Task brief: Every line below that has the string "pllStep" adds one to the count. Give that count by itself.
Supplied material START
-- ==== Sys2Proof/Machine/Operands.lean ====
section
/-!
DEFINITION. The operands: the register map (rules R24 to R29, R45, R47), bank numbers (rule R105 step
4), and reading and writing a configuration register by name (rules R11, R30).
-/

namespace Sys2Proof.Machine

/-- The writable registers (rules R24 to R29). -/
inductive CfgReg where
  | sampleRate | symbolRate | markFreq | spaceFreq | profile | demodCtrl
  | agcAttack | agcDecay | pllLockedInertia | pllSearchInertia | frameMin | frameMax
  | fsKind (b : Ix) | fsTaps (b : Ix) | fsF1 (b : Ix) | fsF2 (b : Ix)
  | fsWindow (b : Ix) | fsRolloff (b : Ix) | fsSps (b : Ix)
  | coefLen (b : Ix)
deriving DecidableEq, Repr

/-- The read-only registers (rule R45). -/
inductive RoReg where
  | mode | status
  | oscPhase (t : Ix) | oscInc (t : Ix)
  | pllAcc | pllStep | dfRegs | frameLen | slotLen | discScale
  | agcPeak (t : Ix) | agcValley (t : Ix)
  | prevPhase | id | hwMaxtaps | hwMaxframe
deriving DecidableEq, Repr

/-- An implemented register (rules R24 to R29, R45). -/
inductive Reg where
  | cfg (r : CfgReg)
  | ro (r : RoReg)
deriving DecidableEq, Repr

/-- The register map (rules R24 to R29, R45). -/
def regMap : List (U8 × Reg) :=
  [(0x00#8, .cfg .sampleRate), (0x01#8, .cfg .symbolRate), (0x02#8, .cfg .markFreq),
   (0x03#8, .cfg .spaceFreq), (0x04#8, .cfg .profile), (0x05#8, .cfg .demodCtrl),
   (0x06#8, .cfg .agcAttack), (0x07#8, .cfg .agcDecay), (0x08#8, .cfg .pllLockedInertia),
   (0x09#8, .cfg .pllSearchInertia), (0x0A#8, .cfg .frameMin), (0x0B#8, .cfg .frameMax)] ++
  [(0x10#8, .cfg (.fsKind .i0)), (0x11#8, .cfg (.fsTaps .i0)), (0x12#8, .cfg (.fsF1 .i0)),
   (0x13#8, .cfg (.fsF2 .i0)), (0x14#8, .cfg (.fsWindow .i0)), (0x15#8, .cfg (.fsRolloff .i0)),
   (0x16#8, .cfg (.fsSps .i0))] ++
  [(0x18#8, .cfg (.fsKind .i1)), (0x19#8, .cfg (.fsTaps .i1)), (0x1A#8, .cfg (.fsF1 .i1)),
   (0x1B#8, .cfg (.fsF2 .i1)), (0x1C#8, .cfg (.fsWindow .i1)), (0x1D#8, .cfg (.fsRolloff .i1)),
   (0x1E#8, .cfg (.fsSps .i1))] ++
  [(0x20#8, .cfg (.coefLen .i0)), (0x21#8, .cfg (.coefLen .i1))] ++
  [(0x80#8, .ro .mode), (0x81#8, .ro .status), (0x82#8, .ro (.oscPhase .i0)),
   (0x83#8, .ro (.oscPhase .i1)), (0x84#8, .ro (.oscInc .i0)), (0x85#8, .ro (.oscInc .i1)),
   (0x86#8, .ro .pllAcc), (0x87#8, .ro .pllStep), (0x88#8, .ro .dfRegs),
   (0x89#8, .ro .frameLen), (0x8A#8, .ro .slotLen), (0x8B#8, .ro .discScale),
   (0x8C#8, .ro (.agcPeak .i0)), (0x8D#8, .ro (.agcValley .i0)),
   (0x8E#8, .ro (.agcPeak .i1)), (0x8F#8, .ro (.agcValley .i1)), (0x90#8, .ro .prevPhase)] ++
  [(0xF0#8, .ro .id), (0xF1#8, .ro .hwMaxtaps), (0xF2#8, .ro .hwMaxframe)]

/-- The register a number names, none for an unimplemented one (rule R47). -/
def regOf (sel : U8) : Option Reg := (regMap.find? fun e => e.1 == sel).map (·.2)

/-- The writable register a number names, none for a read-only or unimplemented one (rules R45, R47,
R243). -/
def writableOf (sel : U8) : Option CfgReg :=
  match regOf sel with
  | some (.cfg r) => some r
  | some (.ro _) => none
  | none => none

/-- The bank a `sel` field names, none for a number above 1 (rules R74, R105 step 4). -/
def bankOf (sel : U8) : Option Ix :=
  if sel = 0#8 then some .i0 else if sel = 1#8 then some .i1 else none

/-- The content of a configuration register (rules R11, R30). -/
def Cfg.get (c : Cfg) (r : CfgReg) : U32 :=
  match r with
  | .sampleRate => c.sampleRate
  | .symbolRate => c.symbolRate
  | .markFreq => c.markFreq
  | .spaceFreq => c.spaceFreq
  | .profile => c.profile
  | .demodCtrl => c.demodCtrl
  | .agcAttack => c.agcAttack
  | .agcDecay => c.agcDecay
  | .pllLockedInertia => c.pllLockedInertia
  | .pllSearchInertia => c.pllSearchInertia
  | .frameMin => c.frameMin
  | .frameMax => c.frameMax
  | .fsKind b => (c.spec.get b).kind
  | .fsTaps b => (c.spec.get b).taps
  | .fsF1 b => (c.spec.get b).f1
  | .fsF2 b => (c.spec.get b).f2
  | .fsWindow b => (c.spec.get b).window
  | .fsRolloff b => (c.spec.get b).rolloff
  | .fsSps b => (c.spec.get b).sps
  | .coefLen b => c.coefLen.get b

/-- The filter specification registers of one bank replaced. -/
def Cfg.setSpec (c : Cfg) (b : Ix) (f : FilterSpec) : Cfg := { c with spec := c.spec.set b f }

/-- A configuration register replaced, its 32 bits verbatim (rules R11, R30). -/
def Cfg.set (c : Cfg) (r : CfgReg) (v : U32) : Cfg :=
  match r with
  | .sampleRate => { c with sampleRate := v }
  | .symbolRate => { c with symbolRate := v }
  | .markFreq => { c with markFreq := v }
  | .spaceFreq => { c with spaceFreq := v }
  | .profile => { c with profile := v }
  | .demodCtrl => { c with demodCtrl := v }
  | .agcAttack => { c with agcAttack := v }
  | .agcDecay => { c with agcDecay := v }
  | .pllLockedInertia => { c with pllLockedInertia := v }
  | .pllSearchInertia => { c with pllSearchInertia := v }
  | .frameMin => { c with frameMin := v }
  | .frameMax => { c with frameMax := v }
  | .fsKind b => c.setSpec b { c.spec.get b with kind := v }
  | .fsTaps b => c.setSpec b { c.spec.get b with taps := v }
  | .fsF1 b => c.setSpec b { c.spec.get b with f1 := v }
  | .fsF2 b => c.setSpec b { c.spec.get b with f2 := v }
  | .fsWindow b => c.setSpec b { c.spec.get b with window := v }
  | .fsRolloff b => c.setSpec b { c.spec.get b with rolloff := v }
  | .fsSps b => c.setSpec b { c.spec.get b with sps := v }
  | .coefLen b => { c with coefLen := c.coefLen.set b v }

/-- `DEMOD_CTRL.PRE_EN`, bit 0 of the register (rules R24, R107). -/
def Cfg.preEnabled (c : Cfg) : Bool := c.demodCtrl.getLsbD 0

/-- The effective tap count `N_b` (rules R29, R33). -/
def Cfg.tapCount (c : Cfg) (b : Ix) : Nat := (c.coefLen.get b).toNat

end Sys2Proof.Machine
end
Supplied material END
Response: 2